Records from a data source:
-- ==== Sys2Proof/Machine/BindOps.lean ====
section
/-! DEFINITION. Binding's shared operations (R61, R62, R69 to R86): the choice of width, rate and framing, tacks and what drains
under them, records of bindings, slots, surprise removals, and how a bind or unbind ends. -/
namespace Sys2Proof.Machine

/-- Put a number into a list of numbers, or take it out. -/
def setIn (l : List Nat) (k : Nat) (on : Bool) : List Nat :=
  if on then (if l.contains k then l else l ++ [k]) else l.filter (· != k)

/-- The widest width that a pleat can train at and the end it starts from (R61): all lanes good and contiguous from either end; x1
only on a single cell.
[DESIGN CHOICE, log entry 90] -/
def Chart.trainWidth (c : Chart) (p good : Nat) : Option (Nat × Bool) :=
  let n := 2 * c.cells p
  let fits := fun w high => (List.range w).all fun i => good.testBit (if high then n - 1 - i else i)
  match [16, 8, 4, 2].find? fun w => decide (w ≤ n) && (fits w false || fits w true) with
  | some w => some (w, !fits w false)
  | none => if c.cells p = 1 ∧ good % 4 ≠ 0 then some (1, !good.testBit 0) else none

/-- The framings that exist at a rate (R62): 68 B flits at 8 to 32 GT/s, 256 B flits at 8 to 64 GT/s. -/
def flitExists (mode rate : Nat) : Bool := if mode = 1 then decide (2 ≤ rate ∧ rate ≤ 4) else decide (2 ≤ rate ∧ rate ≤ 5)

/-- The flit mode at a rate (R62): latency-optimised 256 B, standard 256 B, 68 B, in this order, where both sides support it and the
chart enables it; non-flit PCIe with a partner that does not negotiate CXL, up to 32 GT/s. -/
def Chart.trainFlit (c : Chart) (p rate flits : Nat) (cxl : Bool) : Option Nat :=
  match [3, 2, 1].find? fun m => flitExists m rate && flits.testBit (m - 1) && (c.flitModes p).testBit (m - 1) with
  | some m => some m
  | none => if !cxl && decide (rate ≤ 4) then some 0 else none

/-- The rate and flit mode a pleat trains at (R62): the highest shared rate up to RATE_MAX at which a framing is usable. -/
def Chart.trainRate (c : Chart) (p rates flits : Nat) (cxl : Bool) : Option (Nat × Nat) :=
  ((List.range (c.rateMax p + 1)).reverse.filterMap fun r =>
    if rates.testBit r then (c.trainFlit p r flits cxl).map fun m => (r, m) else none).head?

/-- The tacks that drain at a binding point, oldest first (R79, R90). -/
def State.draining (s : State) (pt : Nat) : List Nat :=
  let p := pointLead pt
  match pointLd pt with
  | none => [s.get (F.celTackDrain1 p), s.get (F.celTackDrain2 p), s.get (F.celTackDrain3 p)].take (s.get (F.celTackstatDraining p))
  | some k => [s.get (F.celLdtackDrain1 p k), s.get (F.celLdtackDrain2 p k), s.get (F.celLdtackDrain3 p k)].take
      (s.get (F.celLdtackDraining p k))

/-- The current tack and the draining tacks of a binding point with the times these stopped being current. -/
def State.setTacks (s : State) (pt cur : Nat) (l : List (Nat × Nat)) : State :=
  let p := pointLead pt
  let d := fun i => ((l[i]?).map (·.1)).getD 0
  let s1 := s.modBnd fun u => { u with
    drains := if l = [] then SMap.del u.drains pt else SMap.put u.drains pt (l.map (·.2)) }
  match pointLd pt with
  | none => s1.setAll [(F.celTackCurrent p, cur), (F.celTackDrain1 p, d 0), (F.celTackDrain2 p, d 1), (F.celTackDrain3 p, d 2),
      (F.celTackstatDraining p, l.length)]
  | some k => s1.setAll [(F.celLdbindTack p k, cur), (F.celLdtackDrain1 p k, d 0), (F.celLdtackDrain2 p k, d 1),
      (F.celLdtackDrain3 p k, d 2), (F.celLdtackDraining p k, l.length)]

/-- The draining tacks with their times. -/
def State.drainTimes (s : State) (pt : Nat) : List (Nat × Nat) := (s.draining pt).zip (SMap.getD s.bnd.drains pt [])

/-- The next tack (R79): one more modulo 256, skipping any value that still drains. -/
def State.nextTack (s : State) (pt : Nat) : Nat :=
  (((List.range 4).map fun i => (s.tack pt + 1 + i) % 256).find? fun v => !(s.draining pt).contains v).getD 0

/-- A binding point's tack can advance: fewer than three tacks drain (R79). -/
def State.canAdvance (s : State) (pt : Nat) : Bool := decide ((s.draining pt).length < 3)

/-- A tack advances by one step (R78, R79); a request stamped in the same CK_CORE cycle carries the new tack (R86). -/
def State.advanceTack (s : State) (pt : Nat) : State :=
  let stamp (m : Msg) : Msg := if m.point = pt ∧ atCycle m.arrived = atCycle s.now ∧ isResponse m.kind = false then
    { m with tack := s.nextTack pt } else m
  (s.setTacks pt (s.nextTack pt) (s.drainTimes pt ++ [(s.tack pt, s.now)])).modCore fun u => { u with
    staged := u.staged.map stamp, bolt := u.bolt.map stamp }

...

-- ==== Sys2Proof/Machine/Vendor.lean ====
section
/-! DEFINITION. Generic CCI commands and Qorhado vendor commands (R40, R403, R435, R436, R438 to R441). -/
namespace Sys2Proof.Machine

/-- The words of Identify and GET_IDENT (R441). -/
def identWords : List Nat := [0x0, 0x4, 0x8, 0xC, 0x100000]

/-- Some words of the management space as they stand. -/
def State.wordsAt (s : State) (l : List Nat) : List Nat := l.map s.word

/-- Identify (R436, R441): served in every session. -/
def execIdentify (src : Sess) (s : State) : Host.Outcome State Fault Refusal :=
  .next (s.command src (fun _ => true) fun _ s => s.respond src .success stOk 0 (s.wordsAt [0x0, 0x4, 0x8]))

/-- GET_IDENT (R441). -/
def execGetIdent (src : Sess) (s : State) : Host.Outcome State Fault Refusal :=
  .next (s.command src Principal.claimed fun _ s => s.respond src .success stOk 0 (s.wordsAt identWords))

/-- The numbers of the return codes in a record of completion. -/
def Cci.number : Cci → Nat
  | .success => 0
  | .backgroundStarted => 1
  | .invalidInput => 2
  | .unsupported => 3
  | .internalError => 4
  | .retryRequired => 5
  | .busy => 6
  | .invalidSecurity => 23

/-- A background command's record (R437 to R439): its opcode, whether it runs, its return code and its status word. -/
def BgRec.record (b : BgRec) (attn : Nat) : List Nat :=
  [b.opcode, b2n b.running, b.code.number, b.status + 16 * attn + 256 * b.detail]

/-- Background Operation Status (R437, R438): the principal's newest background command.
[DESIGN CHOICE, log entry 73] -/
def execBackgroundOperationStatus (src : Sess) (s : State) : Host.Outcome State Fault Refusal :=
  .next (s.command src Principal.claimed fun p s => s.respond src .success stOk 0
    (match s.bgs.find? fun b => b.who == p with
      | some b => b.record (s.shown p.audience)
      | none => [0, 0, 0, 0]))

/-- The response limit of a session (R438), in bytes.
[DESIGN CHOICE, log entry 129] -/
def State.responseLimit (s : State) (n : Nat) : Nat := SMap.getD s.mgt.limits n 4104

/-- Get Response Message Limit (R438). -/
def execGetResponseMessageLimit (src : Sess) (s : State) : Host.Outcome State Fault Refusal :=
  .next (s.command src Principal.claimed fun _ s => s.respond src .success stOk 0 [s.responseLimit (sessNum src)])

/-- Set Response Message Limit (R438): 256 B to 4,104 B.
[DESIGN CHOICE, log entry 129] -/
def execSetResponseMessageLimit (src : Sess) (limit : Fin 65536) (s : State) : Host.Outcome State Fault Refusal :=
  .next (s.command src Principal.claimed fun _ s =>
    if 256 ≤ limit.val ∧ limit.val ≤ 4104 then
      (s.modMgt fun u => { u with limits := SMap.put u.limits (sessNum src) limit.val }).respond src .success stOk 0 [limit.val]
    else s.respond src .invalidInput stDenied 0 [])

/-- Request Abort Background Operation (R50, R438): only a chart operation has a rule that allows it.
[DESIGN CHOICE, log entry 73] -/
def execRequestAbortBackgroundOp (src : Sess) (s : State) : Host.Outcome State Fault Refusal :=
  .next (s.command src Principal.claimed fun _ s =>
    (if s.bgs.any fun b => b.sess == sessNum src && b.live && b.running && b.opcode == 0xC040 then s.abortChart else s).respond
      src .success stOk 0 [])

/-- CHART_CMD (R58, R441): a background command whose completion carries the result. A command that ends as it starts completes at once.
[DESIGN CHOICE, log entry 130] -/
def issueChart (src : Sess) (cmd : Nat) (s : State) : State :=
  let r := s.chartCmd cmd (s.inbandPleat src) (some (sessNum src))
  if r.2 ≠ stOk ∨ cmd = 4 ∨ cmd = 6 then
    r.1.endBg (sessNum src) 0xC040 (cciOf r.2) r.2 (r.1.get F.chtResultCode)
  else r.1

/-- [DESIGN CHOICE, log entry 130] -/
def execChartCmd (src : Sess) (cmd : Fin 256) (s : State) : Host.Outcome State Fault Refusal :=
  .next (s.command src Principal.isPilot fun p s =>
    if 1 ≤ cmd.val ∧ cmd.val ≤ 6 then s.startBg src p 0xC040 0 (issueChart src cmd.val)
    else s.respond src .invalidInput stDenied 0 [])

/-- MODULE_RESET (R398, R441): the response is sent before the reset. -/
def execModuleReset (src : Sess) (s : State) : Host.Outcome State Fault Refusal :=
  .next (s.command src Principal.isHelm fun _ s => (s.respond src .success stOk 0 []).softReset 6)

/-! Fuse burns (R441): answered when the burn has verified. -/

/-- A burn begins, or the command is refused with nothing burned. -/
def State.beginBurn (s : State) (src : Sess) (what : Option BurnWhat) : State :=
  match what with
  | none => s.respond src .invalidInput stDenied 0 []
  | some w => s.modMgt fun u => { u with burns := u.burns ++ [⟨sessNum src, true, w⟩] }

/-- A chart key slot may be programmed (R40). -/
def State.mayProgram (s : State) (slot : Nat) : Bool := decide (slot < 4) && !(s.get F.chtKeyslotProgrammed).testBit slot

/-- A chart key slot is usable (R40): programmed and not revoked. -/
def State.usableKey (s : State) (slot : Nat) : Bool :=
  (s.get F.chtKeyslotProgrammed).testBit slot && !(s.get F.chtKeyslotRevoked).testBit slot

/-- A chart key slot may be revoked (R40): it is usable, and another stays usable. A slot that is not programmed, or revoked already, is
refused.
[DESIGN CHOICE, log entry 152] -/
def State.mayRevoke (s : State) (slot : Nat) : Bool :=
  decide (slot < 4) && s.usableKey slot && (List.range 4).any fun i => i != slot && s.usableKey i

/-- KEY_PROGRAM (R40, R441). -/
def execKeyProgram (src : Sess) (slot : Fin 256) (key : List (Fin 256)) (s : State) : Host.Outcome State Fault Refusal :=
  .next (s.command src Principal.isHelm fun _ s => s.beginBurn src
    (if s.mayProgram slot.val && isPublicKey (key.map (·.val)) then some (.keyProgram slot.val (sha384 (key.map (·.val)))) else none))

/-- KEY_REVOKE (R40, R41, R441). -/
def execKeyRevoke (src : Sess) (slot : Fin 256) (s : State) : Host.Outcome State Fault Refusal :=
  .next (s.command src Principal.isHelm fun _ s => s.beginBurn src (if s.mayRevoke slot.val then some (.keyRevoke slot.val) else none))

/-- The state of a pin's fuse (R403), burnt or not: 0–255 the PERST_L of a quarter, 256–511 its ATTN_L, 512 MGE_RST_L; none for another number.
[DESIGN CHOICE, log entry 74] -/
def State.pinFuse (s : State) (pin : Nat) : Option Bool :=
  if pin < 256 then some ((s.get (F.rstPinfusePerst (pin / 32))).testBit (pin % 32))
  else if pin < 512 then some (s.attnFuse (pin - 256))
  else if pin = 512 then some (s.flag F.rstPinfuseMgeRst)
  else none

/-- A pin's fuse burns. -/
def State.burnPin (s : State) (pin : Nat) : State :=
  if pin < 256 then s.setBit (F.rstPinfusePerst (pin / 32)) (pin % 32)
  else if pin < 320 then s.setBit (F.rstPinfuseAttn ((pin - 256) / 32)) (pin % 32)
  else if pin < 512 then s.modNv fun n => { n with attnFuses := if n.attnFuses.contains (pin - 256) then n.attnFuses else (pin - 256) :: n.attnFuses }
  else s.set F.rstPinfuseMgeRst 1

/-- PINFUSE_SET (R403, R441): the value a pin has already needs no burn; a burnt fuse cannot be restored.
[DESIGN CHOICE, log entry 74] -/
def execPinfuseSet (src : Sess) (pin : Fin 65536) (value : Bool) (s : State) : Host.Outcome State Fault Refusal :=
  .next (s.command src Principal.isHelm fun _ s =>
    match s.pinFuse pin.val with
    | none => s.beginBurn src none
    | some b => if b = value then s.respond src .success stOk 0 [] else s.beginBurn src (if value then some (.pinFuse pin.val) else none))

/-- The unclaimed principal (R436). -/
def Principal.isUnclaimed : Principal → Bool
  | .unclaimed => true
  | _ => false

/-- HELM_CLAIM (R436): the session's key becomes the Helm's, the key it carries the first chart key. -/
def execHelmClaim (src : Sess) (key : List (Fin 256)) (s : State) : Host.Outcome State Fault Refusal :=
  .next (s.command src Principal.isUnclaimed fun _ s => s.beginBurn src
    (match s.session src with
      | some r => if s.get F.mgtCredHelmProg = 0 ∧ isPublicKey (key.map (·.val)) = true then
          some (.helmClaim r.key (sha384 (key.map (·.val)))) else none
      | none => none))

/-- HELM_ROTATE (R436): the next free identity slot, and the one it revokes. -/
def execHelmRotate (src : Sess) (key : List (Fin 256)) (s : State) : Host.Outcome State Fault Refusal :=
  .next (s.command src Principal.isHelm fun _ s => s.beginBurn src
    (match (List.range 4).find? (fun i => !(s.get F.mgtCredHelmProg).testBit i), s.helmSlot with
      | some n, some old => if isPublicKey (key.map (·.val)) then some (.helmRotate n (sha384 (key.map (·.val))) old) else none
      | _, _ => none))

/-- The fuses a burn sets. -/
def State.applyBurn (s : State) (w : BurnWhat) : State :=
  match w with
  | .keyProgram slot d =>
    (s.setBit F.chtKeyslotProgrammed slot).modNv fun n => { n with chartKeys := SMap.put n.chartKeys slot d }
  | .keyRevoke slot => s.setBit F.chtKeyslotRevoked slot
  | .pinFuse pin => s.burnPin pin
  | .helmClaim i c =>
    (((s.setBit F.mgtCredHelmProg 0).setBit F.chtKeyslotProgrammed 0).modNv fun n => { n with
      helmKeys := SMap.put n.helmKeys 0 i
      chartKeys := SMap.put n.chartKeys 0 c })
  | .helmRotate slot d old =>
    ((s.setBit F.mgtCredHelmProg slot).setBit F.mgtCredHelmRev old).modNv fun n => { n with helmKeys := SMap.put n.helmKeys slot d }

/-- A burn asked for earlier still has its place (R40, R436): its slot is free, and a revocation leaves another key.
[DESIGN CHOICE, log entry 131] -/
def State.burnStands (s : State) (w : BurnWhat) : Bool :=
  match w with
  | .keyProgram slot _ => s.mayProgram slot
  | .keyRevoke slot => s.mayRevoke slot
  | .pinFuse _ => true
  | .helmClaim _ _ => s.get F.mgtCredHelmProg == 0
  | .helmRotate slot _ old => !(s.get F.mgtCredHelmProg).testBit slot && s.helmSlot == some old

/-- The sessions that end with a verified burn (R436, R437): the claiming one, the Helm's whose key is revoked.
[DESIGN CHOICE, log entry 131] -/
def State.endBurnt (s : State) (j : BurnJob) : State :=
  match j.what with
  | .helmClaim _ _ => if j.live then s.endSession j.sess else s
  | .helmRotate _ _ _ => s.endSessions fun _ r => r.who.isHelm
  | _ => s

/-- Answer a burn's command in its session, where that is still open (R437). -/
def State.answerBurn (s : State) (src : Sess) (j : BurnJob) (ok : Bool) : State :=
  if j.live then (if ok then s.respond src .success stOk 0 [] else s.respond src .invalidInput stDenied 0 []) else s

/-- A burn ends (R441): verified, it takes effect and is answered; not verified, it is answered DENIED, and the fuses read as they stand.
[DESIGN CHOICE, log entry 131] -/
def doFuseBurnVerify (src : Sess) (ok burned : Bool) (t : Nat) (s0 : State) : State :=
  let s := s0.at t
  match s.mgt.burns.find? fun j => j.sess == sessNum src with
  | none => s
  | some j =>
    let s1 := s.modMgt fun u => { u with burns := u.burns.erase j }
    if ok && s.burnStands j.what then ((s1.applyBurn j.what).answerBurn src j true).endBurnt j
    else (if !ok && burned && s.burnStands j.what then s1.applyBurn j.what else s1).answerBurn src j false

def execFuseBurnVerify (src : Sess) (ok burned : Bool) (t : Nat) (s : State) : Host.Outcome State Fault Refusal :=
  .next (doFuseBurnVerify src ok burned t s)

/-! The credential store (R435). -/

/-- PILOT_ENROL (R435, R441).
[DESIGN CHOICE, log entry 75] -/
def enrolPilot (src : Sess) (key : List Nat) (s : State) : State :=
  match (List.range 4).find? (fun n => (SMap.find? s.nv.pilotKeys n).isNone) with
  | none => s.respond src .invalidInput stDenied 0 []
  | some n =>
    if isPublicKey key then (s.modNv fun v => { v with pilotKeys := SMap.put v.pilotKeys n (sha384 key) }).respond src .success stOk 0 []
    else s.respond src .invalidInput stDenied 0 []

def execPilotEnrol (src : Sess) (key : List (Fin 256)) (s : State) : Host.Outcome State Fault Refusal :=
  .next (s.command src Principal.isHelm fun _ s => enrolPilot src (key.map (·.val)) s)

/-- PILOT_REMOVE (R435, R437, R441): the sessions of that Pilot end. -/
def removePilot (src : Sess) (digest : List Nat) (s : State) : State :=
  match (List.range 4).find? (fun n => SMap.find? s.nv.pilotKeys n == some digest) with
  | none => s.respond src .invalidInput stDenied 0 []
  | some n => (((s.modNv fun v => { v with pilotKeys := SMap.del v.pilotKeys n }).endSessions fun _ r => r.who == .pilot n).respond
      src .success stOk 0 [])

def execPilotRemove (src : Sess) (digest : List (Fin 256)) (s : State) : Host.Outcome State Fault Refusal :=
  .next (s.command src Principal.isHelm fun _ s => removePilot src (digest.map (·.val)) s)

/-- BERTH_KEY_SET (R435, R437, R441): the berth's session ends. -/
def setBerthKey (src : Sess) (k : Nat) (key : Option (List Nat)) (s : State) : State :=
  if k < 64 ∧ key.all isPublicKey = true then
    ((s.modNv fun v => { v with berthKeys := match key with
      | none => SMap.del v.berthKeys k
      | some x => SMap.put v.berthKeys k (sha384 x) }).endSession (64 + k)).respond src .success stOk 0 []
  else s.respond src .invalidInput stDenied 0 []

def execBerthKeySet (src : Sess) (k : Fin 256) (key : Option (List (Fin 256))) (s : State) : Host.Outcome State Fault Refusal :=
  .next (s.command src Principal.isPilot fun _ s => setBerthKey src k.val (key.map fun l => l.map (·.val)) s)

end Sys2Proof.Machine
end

Task description: Every line of the records containing the word "first" must appear in the answer.

Reply to the task:
/-- The tacks that drain at a binding point, oldest first (R79, R90). -/
/-- HELM_CLAIM (R436): the session's key becomes the Helm's, the key it carries the first chart key. -/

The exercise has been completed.